[Start of Attachment]

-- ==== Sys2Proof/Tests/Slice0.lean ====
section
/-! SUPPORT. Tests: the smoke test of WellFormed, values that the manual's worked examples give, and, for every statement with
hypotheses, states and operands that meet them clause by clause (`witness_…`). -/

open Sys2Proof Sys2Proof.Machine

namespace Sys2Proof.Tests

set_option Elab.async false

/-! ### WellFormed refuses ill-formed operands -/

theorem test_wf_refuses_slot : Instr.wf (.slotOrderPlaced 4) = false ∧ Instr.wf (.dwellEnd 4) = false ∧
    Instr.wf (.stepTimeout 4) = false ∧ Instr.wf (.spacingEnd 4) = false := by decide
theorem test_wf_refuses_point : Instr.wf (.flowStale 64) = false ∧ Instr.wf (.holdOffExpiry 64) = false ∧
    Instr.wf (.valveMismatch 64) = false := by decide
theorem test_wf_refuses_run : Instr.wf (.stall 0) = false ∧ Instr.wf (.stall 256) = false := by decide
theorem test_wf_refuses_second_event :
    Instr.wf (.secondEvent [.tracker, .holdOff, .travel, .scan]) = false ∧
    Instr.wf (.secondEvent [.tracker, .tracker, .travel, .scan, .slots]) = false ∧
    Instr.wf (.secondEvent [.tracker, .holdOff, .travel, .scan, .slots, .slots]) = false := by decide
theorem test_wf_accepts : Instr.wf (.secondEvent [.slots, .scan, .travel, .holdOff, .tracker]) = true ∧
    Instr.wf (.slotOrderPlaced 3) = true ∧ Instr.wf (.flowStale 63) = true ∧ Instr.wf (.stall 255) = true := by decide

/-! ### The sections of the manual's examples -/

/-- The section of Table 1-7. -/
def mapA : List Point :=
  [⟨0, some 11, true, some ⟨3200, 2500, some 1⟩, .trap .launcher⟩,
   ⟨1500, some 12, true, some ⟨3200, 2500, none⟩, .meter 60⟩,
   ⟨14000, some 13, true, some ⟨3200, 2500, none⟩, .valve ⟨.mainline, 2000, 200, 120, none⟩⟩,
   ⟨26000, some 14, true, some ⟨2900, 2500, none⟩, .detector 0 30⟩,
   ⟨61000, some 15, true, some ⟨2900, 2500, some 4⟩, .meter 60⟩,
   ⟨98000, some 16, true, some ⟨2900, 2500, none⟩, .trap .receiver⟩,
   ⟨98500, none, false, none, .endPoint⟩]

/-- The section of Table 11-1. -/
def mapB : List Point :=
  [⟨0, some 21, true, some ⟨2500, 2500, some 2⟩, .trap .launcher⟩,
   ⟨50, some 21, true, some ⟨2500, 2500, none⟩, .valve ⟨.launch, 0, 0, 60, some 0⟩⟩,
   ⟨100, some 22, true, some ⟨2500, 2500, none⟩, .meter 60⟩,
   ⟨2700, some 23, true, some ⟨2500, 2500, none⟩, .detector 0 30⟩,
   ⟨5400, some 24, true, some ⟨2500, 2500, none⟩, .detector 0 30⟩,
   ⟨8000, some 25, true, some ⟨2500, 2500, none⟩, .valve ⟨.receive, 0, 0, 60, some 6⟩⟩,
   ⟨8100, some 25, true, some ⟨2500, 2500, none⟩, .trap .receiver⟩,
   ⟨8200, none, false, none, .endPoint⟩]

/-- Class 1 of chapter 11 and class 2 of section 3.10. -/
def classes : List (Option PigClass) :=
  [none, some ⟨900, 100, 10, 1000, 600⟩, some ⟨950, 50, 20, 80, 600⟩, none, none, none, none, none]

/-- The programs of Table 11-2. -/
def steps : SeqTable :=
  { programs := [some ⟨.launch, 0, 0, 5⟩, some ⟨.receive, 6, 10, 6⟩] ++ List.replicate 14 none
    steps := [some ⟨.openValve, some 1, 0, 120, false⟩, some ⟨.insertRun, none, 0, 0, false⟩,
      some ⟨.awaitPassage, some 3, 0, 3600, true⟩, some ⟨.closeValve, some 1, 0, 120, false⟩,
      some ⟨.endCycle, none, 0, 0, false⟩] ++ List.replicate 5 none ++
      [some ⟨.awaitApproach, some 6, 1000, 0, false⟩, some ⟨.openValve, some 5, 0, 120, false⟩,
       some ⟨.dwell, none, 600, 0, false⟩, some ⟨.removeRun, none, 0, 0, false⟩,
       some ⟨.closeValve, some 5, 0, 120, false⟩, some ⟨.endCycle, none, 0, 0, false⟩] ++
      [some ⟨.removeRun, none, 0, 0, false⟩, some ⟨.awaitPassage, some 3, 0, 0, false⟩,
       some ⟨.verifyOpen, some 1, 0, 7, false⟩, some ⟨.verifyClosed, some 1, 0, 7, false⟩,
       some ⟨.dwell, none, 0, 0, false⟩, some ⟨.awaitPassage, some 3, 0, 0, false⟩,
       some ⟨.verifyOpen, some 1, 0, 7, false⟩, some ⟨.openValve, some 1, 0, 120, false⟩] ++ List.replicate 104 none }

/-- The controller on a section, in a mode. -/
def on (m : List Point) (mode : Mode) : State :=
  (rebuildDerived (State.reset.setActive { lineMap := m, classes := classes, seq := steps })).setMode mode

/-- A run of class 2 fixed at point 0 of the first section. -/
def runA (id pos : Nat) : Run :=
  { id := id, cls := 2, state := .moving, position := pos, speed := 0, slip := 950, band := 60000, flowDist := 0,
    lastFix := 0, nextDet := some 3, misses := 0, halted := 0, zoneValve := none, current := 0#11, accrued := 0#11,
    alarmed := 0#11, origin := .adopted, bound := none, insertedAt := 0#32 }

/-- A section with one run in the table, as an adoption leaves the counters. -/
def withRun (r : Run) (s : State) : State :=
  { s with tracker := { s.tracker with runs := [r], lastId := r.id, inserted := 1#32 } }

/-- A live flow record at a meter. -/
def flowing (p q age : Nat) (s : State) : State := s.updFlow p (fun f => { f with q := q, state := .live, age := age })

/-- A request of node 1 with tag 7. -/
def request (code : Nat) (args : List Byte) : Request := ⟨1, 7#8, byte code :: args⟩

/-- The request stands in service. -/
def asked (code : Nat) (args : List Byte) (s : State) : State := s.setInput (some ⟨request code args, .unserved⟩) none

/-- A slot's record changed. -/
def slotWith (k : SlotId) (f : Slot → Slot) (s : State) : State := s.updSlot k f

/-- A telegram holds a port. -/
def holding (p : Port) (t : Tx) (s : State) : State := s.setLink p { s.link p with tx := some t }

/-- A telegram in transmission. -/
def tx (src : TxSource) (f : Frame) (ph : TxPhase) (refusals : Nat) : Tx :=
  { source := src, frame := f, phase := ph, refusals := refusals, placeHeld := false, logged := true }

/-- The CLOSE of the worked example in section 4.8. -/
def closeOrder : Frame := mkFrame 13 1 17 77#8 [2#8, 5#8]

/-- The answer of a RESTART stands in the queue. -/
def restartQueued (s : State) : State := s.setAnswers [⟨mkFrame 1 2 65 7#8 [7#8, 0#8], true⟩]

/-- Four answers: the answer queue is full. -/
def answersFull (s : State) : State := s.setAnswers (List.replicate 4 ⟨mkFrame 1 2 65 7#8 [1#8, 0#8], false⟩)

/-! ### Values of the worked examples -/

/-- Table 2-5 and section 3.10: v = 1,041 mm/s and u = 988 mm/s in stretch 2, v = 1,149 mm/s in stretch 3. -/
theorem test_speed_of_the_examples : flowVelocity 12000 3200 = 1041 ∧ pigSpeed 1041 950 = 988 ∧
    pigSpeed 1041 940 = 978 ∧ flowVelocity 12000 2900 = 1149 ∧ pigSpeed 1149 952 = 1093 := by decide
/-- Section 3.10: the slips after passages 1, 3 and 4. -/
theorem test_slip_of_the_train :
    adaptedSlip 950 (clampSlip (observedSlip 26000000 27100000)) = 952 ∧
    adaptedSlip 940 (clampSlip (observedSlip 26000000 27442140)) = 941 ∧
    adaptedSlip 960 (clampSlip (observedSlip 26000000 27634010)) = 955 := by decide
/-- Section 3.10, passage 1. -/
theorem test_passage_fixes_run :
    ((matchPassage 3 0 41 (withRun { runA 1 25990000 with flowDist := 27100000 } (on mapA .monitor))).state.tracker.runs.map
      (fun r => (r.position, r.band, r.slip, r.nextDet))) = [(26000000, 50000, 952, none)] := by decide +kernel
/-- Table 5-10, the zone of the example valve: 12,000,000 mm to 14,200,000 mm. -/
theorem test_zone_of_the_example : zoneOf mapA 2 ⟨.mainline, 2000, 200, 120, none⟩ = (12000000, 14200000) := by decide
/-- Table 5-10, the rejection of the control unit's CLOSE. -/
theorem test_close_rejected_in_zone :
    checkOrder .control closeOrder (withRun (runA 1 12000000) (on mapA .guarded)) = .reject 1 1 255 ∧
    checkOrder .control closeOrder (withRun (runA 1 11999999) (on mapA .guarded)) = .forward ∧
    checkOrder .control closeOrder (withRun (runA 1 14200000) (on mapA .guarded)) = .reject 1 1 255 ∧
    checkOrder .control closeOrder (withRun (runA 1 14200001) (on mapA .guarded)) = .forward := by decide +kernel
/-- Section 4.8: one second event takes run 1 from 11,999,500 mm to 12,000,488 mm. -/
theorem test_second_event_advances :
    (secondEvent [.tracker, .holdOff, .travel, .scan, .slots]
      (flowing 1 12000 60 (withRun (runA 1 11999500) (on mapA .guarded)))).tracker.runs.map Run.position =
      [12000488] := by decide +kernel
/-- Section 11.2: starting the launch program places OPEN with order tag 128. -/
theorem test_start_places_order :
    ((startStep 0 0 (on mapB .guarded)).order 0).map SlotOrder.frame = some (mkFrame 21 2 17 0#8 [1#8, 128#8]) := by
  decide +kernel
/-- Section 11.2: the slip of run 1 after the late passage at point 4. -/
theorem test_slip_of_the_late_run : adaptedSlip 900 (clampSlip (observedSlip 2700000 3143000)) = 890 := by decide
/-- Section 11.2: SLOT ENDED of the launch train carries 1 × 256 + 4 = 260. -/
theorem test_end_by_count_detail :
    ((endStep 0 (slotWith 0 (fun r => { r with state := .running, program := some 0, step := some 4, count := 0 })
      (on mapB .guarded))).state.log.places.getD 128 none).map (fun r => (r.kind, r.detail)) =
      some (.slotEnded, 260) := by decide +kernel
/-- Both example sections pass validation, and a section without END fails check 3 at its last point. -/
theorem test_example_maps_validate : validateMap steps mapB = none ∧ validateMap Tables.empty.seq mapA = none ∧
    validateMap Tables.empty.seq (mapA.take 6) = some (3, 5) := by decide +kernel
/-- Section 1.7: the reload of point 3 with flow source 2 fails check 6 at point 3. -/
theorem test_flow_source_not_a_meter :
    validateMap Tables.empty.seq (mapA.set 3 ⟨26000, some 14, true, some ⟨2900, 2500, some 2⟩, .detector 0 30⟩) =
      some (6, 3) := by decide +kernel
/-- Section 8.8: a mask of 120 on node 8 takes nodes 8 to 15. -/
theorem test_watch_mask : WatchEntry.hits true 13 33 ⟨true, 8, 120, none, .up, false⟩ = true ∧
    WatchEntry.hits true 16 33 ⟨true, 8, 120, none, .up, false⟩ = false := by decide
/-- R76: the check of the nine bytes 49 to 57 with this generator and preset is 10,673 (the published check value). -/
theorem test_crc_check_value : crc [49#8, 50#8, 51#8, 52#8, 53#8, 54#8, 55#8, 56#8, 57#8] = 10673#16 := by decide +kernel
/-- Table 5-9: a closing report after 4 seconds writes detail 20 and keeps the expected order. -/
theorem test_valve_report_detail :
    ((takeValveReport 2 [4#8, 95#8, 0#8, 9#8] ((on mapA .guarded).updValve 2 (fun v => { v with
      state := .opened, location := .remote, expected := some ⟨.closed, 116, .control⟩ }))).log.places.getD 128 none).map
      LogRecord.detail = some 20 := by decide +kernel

[End of Attachment]

Work instructions
All that is wanted is the stretch of lines above from the one containing "section 3.10. -/" through the one containing "s with tracker", duplicated exactly.

Written answer
/-- Class 1 of chapter 11 and class 2 of section 3.10. -/
def classes : List (Option PigClass) :=
  [none, some ⟨900, 100, 10, 1000, 600⟩, some ⟨950, 50, 20, 80, 600⟩, none, none, none, none, none]

/-- The programs of Table 11-2. -/
def steps : SeqTable :=
  { programs := [some ⟨.launch, 0, 0, 5⟩, some ⟨.receive, 6, 10, 6⟩] ++ List.replicate 14 none
    steps := [some ⟨.openValve, some 1, 0, 120, false⟩, some ⟨.insertRun, none, 0, 0, false⟩,
      some ⟨.awaitPassage, some 3, 0, 3600, true⟩, some ⟨.closeValve, some 1, 0, 120, false⟩,
      some ⟨.endCycle, none, 0, 0, false⟩] ++ List.replicate 5 none ++
      [some ⟨.awaitApproach, some 6, 1000, 0, false⟩, some ⟨.openValve, some 5, 0, 120, false⟩,
       some ⟨.dwell, none, 600, 0, false⟩, some ⟨.removeRun, none, 0, 0, false⟩,
       some ⟨.closeValve, some 5, 0, 120, false⟩, some ⟨.endCycle, none, 0, 0, false⟩] ++
      [some ⟨.removeRun, none, 0, 0, false⟩, some ⟨.awaitPassage, some 3, 0, 0, false⟩,
       some ⟨.verifyOpen, some 1, 0, 7, false⟩, some ⟨.verifyClosed, some 1, 0, 7, false⟩,
       some ⟨.dwell, none, 0, 0, false⟩, some ⟨.awaitPassage, some 3, 0, 0, false⟩,
       some ⟨.verifyOpen, some 1, 0, 7, false⟩, some ⟨.openValve, some 1, 0, 120, false⟩] ++ List.replicate 104 none }

/-- The controller on a section, in a mode. -/
def on (m : List Point) (mode : Mode) : State :=
  (rebuildDerived (State.reset.setActive { lineMap := m, classes := classes, seq := steps })).setMode mode

/-- A run of class 2 fixed at point 0 of the first section. -/
def runA (id pos : Nat) : Run :=
  { id := id, cls := 2, state := .moving, position := pos, speed := 0, slip := 950, band := 60000, flowDist := 0,
    lastFix := 0, nextDet := some 3, misses := 0, halted := 0, zoneValve := none, current := 0#11, accrued := 0#11,
    alarmed := 0#11, origin := .adopted, bound := none, insertedAt := 0#32 }

/-- A section with one run in the table, as an adoption leaves the counters. -/
def withRun (r : Run) (s : State) : State :=
  { s with tracker := { s.tracker with runs := [r], lastId := r.id, inserted := 1#32 } }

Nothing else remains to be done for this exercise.